Lalu, bagimana sebenarnya posisi Alkitab dalam Gereja Orthodox? Walaupun Gereja Orthodox juga menghormati bentuk-bentuk Tradisi yang lain, ini tidak berarti bahwa Alkitab tidak penting. Nyatanya, Alkitab adalah sumber paling utama dari Tradisi di dalam Gereja. Jika seseorang berkunjung ke Gereja Orthodox dan melihat ke altar, ia akan melihat bahwa Kitab Injil secara permanen ditahtakan di atas altar tersebut bersama-sama dengan Tubuh dan Darah Kristus yang telah dikonsekrasi. Kitab Injil ditahtakan di atas altar sebab Alkitab memiliki peran sentral dalam kehidupan Gereja, sebagai kumpulan tulisan yang suci dan berotoritas yang mengatur kehidupan semua orang Kristen.

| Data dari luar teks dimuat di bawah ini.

-- ==== Sys2Proof/Machine/Management.lean ====
section
/-!
DEFINITION. The management port (R399 to R401, R515 to R517): its link, TLS sessions, trust anchors and frames.
-/

namespace Sys2Proof.Machine

/-! ### The link (R449, R515, R520) -/

/-- A PHY's training takes up its standby bank (R475). -/
def State.takeBank (s : State) (c : Nat) : State :=
  let u := s.board.update
  if u.banks.any fun x => x.1 == c then
    { s.set (F.spnLoadVerVersion c) (SMap.look 0 u.banks c).toNat with
      board := { s.board with update := { u with banks := SMap.put 0 u.banks c 0 } } }
  else s

/-- What the port's network has given it (R515). -/
def State.setNet (s : State) (net : MgmtNet) : State := { s with board := { s.board with net := net } }

/-- The management port's MAC address, from the identity seed (R515). -/
def State.mac (s : State) : Option (BitVec 48) := s.flash.seed.map Config.macAddress

/-- The management port's IPv6 address: its network's prefix and the identifier that its MAC address gives (R515). -/
def State.ipv6 (s : State) : Option (BitVec 128) :=
  match s.board.net.prefix6, s.mac with
  | some x, some m => some (x ++ Config.interfaceId m)
  | _, _ => none

/-- MANAGEMENT_LINK_UP: the PHY gains its link, once its check has passed, and its network gives it addresses and a tag (R515). -/
def execManagementLinkUp (link : MgmtLink) (s : State) : Host.Outcome State Fault Refusal :=
  .next (if s.board.stages.getLsbD 10 && s.board.mgmtOk && !s.board.fenced then
      (((s.takeBank 4).set F.mgtStatusLinkUp 1).set F.mgtStatusPolarity (bitNum link.reversed)).setNet link.net
    else s)

/-- The management port loses its link, and what its network gave it. -/
def State.dropMgmt (s : State) : State :=
  ((s.set F.mgtStatusLinkUp 0).set F.mgtStatusPolarity 0).setNet { ipv4 := none, prefix6 := none, vlan := none }

/-- MANAGEMENT_LINK_DOWN. (DESIGN CHOICE, log entry 59.) -/
def execManagementLinkDown (s : State) : Host.Outcome State Fault Refusal := .next s.dropMgmt

/-! ### Sessions (R399, R400, R517) -/

/-- Sets a session and counts the open ones. -/
def State.setTls (s : State) (x : Fin 2) (t : Option Tls) : State :=
  let s : State := { s with coc := { s.coc with tls := s.coc.tls.set x.val t } }
  s.set F.mgtStatusSessions (s.coc.tls.toList.filter fun (u : Option Tls) => u.isSome).length

/-- A session. -/
def State.tlsSession (s : State) (x : Fin 2) : Option Tls := s.coc.tls[x.val]

/-- Whether an anchor is installed in a slot. -/
def State.anchor (s : State) (k : Fin 4) : Option (List Byte) := s.flash.anchors[k.val]

/-- Whether the anchor list is empty. -/
def State.noAnchor (s : State) : Bool := s.flash.anchors.toList.all fun (a : Option (List Byte)) => a.isNone

/-- The first free session slot. -/
def State.freeTls (s : State) : Option (Fin 2) := (List.finRange 2).find? fun x => (s.tlsSession x).isNone

/-- The TCP port that the management port listens on (R515). -/
def tlsPort : Nat := 5410

/-- Whether the management port completes a handshake (R399, R515): on its TCP port, untagged or under its VLAN tag, in TLS 1.3
with the one suite, group and scheme, and with no PSK, no resumption and no 0-RTT data. -/
def State.tlsAccepts (s : State) (h : TlsHello) : Bool :=
  h.tcpPort == tlsPort && (h.vlan.isNone || h.vlan == s.board.net.vlan) && h.version == .tls13
    && h.suite == .aes256GcmSha384 && h.group == .secp384r1 && h.scheme == .ecdsaSecp384r1Sha384
    && !h.psk && !h.resumed && !h.earlyData

/-- MANAGEMENT_SESSION_OPEN (R399, R400): a handshake of R399's settings completes for a client whose chain ends at an installed
anchor, or at Gosait's integrator root while no anchor is installed; a third session is not opened. The module presents its
management chain (R385) under its management key (R384). (DESIGN CHOICE, log entry 59.) -/
def execManagementSessionOpen (chainAnchor : Option (Fin 4)) (hello : TlsHello) (s : State) :
    Host.Outcome State Fault Refusal :=
  .next (let who : Option (Option (Fin 4)) := match chainAnchor with
      | some k => if (s.anchor k).isSome then some (some k) else none
      | none => if hello.integratorRoot && s.noAnchor then some none else none
    if s.flag F.mgtStatusLinkUp && s.flag F.cocStatusReady && s.coc.derived && s.tlsAccepts hello then
      match who, s.freeTls with
      | some a, some x =>
        let s := s.setTls x (some { opened := s.time, anchor := a, stale := false, keyUpdates := 0 })
        let s := s.send (.tlsChain x s.flash.mgmtChain)
        if s.board.update.pauseAt.isNone then
          { s with board := { s.board with update := { s.board.update with tlsSince := true } } }
        else s
      | _, _ => s
    else s)

/-- A session closes (R517): commands not taken are discarded, and completions of taken ones will be. -/
def State.closeTls (s : State) (x : Fin 2) : State :=
  if (s.tlsSession x).isNone then s
  else
    let s := s.setTls x none
    { s with spn := { s.spn with
      mgmtQ := s.spn.mgmtQ.filter fun (q : Fin 2 × List Byte × List Byte) => q.1 != x
      cmds := s.spn.cmds.map fun (m : Cmd) => if m.ref.src = .mgmt x then { m with orphan := true } else m } }

/-- Both sessions close. -/
def State.closeAllTls (s : State) : State := (s.closeTls 0).closeTls 1

/-- MANAGEMENT_SESSION_CLOSE (R517). -/
def execManagementSessionClose (session : Fin 2) (s : State) : Host.Outcome State Fault Refusal :=
  .next (s.closeTls session)

/-- TLS_SESSION_EXPIRY: 24 h after its handshake (R399). -/
def execTlsSessionExpiry (session : Fin 2) (s : State) : Host.Outcome State Fault Refusal :=
  .next (match s.tlsSession session with
    | some t => if 24 * hourTicks ≤ (s.time - t.opened).toNat then s.closeTls session else s
    | none => s)

/-- TLS_KEY_UPDATE (R399). -/
def execTlsKeyUpdate (session : Fin 2) (s : State) : Host.Outcome State Fault Refusal :=
  .next (match s.tlsSession session with
    | some t => s.setTls session (some { t with keyUpdates := t.keyUpdates + 1 })
    | none => s)

/-! ### Frames (R516) -/

/-- A bad frame closes the session and is counted. -/
def State.badFrame (s : State) (x : Fin 2) : State := (s.bump F.mgtBadFramesFrames).closeTls x

/-- The answer to an anchor frame: a completion with opcode 0 and the frame's tag. -/
def State.anchorAnswer (s : State) (x : Fin 2) (body : List Byte) (status : Nat) : State :=
  s.send (.mgmtFrame x 3 (leBytes 2 0 ++ bytesAt body 2 2 ++ [0xFF, BitVec.ofNat 8 status] ++ leBytes 2 0
    ++ leBytes 8 s.time.toNat ++ List.replicate 48 0))

/-- Puts a certificate into an anchor slot or empties it; sessions that the slot's earlier anchor authenticated no longer
rest on a current anchor. (DESIGN CHOICE, log entry 59.) -/
def State.setAnchor (s : State) (k : Fin 4) (a : Option (List Byte)) : State :=
  let age := fun (u : Tls) => if u.anchor = some k then { u with stale := true } else u
  let tls := s.coc.tls.map fun (t : Option Tls) => t.map age
  { s with flash := { s.flash with anchors := s.flash.anchors.set k.val a }, coc := { s.coc with tls := tls } }

/-- An anchor frame's operation on a slot (R400, R516): 1 installs into a free slot, 2 removes, 3 replaces; the last anchor
cannot be removed. -/
def State.anchorOp (s : State) (x : Fin 2) (op : Nat) (k : Fin 4) (body cert : List Byte) : State :=
  let held := (s.anchor k).isSome
  let count := (s.flash.anchors.toList.filter fun (a : Option (List Byte)) => a.isSome).length
  if op = 1 then
    if held then s.anchorAnswer x body stBad else (s.setAnchor k (some cert)).anchorAnswer x body stOk
  else if !held then s.anchorAnswer x body stBad
  else if op = 3 then (s.setAnchor k (some cert)).anchorAnswer x body stOk
  else if count = 1 then s.anchorAnswer x body stDenied
  else (s.setAnchor k none).anchorAnswer x body stOk

/-- Whether a session may change anchors: a current anchor authenticated it, or the list is empty and the frame installs
(R400). -/
def State.mayAnchor (s : State) (t : Tls) (op : Nat) : Bool :=
  match t.anchor with
  | some _ => !t.stale
  | none => s.noAnchor && op == 1

/-- An anchor frame. (DESIGN CHOICE, log entry 59.) -/
def State.anchorFrame (s : State) (x : Fin 2) (body : List Byte) : State :=
  match s.tlsSession x with
  | none => s
  | some t =>
    let op := fieldAt body 0 1
    let cert := body.drop 4
    let sized := if op = 2 then body.length == 4 else decide (4 < body.length) && decide (body.length ≤ 4100)
    if !sized then s.badFrame x
    else if op = 0 ∨ 3 < op then s.anchorAnswer x body stBad
    else if !s.mayAnchor t op then s.anchorAnswer x body stDenied
    else match (List.finRange 4)[fieldAt body 1 1]? with
      | none => s.anchorAnswer x body stBad
      | some k => s.anchorOp x op k body cert

/-- ANCHOR_FRAME (R400, R516). -/
def execAnchorFrame (session : Fin 2) (body : List Byte) (s : State) : Host.Outcome State Fault Refusal :=
  .next (s.anchorFrame session body)

/-- A crash read: the slot's record, or zeros; a session of the integrator root gets no answer (R400). -/
def State.crashFrame (s : State) (x : Fin 2) (body : List Byte) : State :=
  match s.tlsSession x with
  | none => s
  | some t =>
    if body.length ≠ 4 ∨ 63 < leNat body then s.badFrame x
    else if t.anchor.isNone then s
    else s.send (.mgmtFrame x 7 (bytesAt (SMap.look [] s.flash.crash (leNat body)) 0 4096))

/-- CRASH_READ (R516). -/
def execCrashRead (session : Fin 2) (body : List Byte) (s : State) : Host.Outcome State Fault Refusal :=
  .next (s.crashFrame session body)

/-- Whether a command frame has its type's length: 64 bytes, or with the data that UPD_PIECE or SEC_LIFECYCLE carries.
(DESIGN CHOICE, log entry 59.) -/
def commandSized (frameType : Nat) (body : List Byte) : Bool :=
  if frameType = 1 then body.length == 64
  else
    let op := fieldAt body 0 2
    (op == 0x0901 && body.length == 64 + 4096)
      || (op == 0x0805 && decide (64 ≤ body.length) && decide (body.length ≤ 64 + 8192))

/-- COMMAND_FRAME (R516): a command waits to be taken, or the session closes. (DESIGN CHOICE, log entry 59.) -/
def execCommandFrame (session : Fin 2) (frameType : Nat) (reserved : BitVec 16) (body : List Byte) (s : State) :
    Host.Outcome State Fault Refusal :=
  .next (if (s.tlsSession session).isNone then s
    else if reserved ≠ 0 then s.badFrame session
    else if frameType = 5 then s.anchorFrame session body
    else if frameType = 6 then s.crashFrame session body
    else if (frameType = 1 ∨ frameType = 2) ∧ commandSized frameType body then
      { s with spn := { s.spn with mgmtQ := s.spn.mgmtQ ++ [(session, body.take 64, body.drop 64)] } }
    else s.badFrame session)

end Sys2Proof.Machine
end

Alkitab adalah firman Allah yang harus dibaca, dipelajari, dan ditaati. Itulah mengapa Js. Yohanes Krisostomos sering mengingatkan umat Kristen pada waktu itu untuk memiliki Kitab Suci, membacanya, dan menyimpan kebenaran Kitab Suci didalam pikiran dan hati mereka. Ia berkata: “Jika kita sekarang akan menyelidiki KItab Suci dengan seksama dan tidak asal-asalan, kita akan bisa beroleh keselamatan; jika kita senantiasa hidup dalam kebenarannya, kita akan belajar tentang pengajaran yang benar, dan kehidupan yang sempurna. Sebab tidak mungkin orang yang berbicara dengan Allah dan mendengarkan Allah berbicara tidak beroleh suatu manfaat” (Homili 53 tentang Injil Yohanes). Pendapat ini tentulah bukan hanya pendapat sepihak dari seorang Bapa Gereja melainkan juga mewakili pemikiran (phronema) dan kesepakatan Para Bapa Gereja (consensus patrum) seperti misalnya Js. Athanasius Agung, Js. Basilius Agung,Js. Gregorius Sang Teolog, dll. Bagi mereka, Alkitab adalah sumber primer dari kebenaran Allah dan haruslah ditaati tanpa kecuali oleh semua orang Kristen.
Jadi, sekali lagi, Alkitab adalah sumber utama dari Tradisi iman kita. Kita harus mengenal dan mempelajarinya dengan tekun sehingga hidup kita juga bisa ditransformasikan di dalam Kristus. Meskipun demikian, kita tidak melihat Alkitab sebagai satu-satunya sumber Tradisi Suci. Alkitab adalah sumber utama, tapi bukan sumber satu-satunya. Prima Scriptura bukan Sola Scriptura.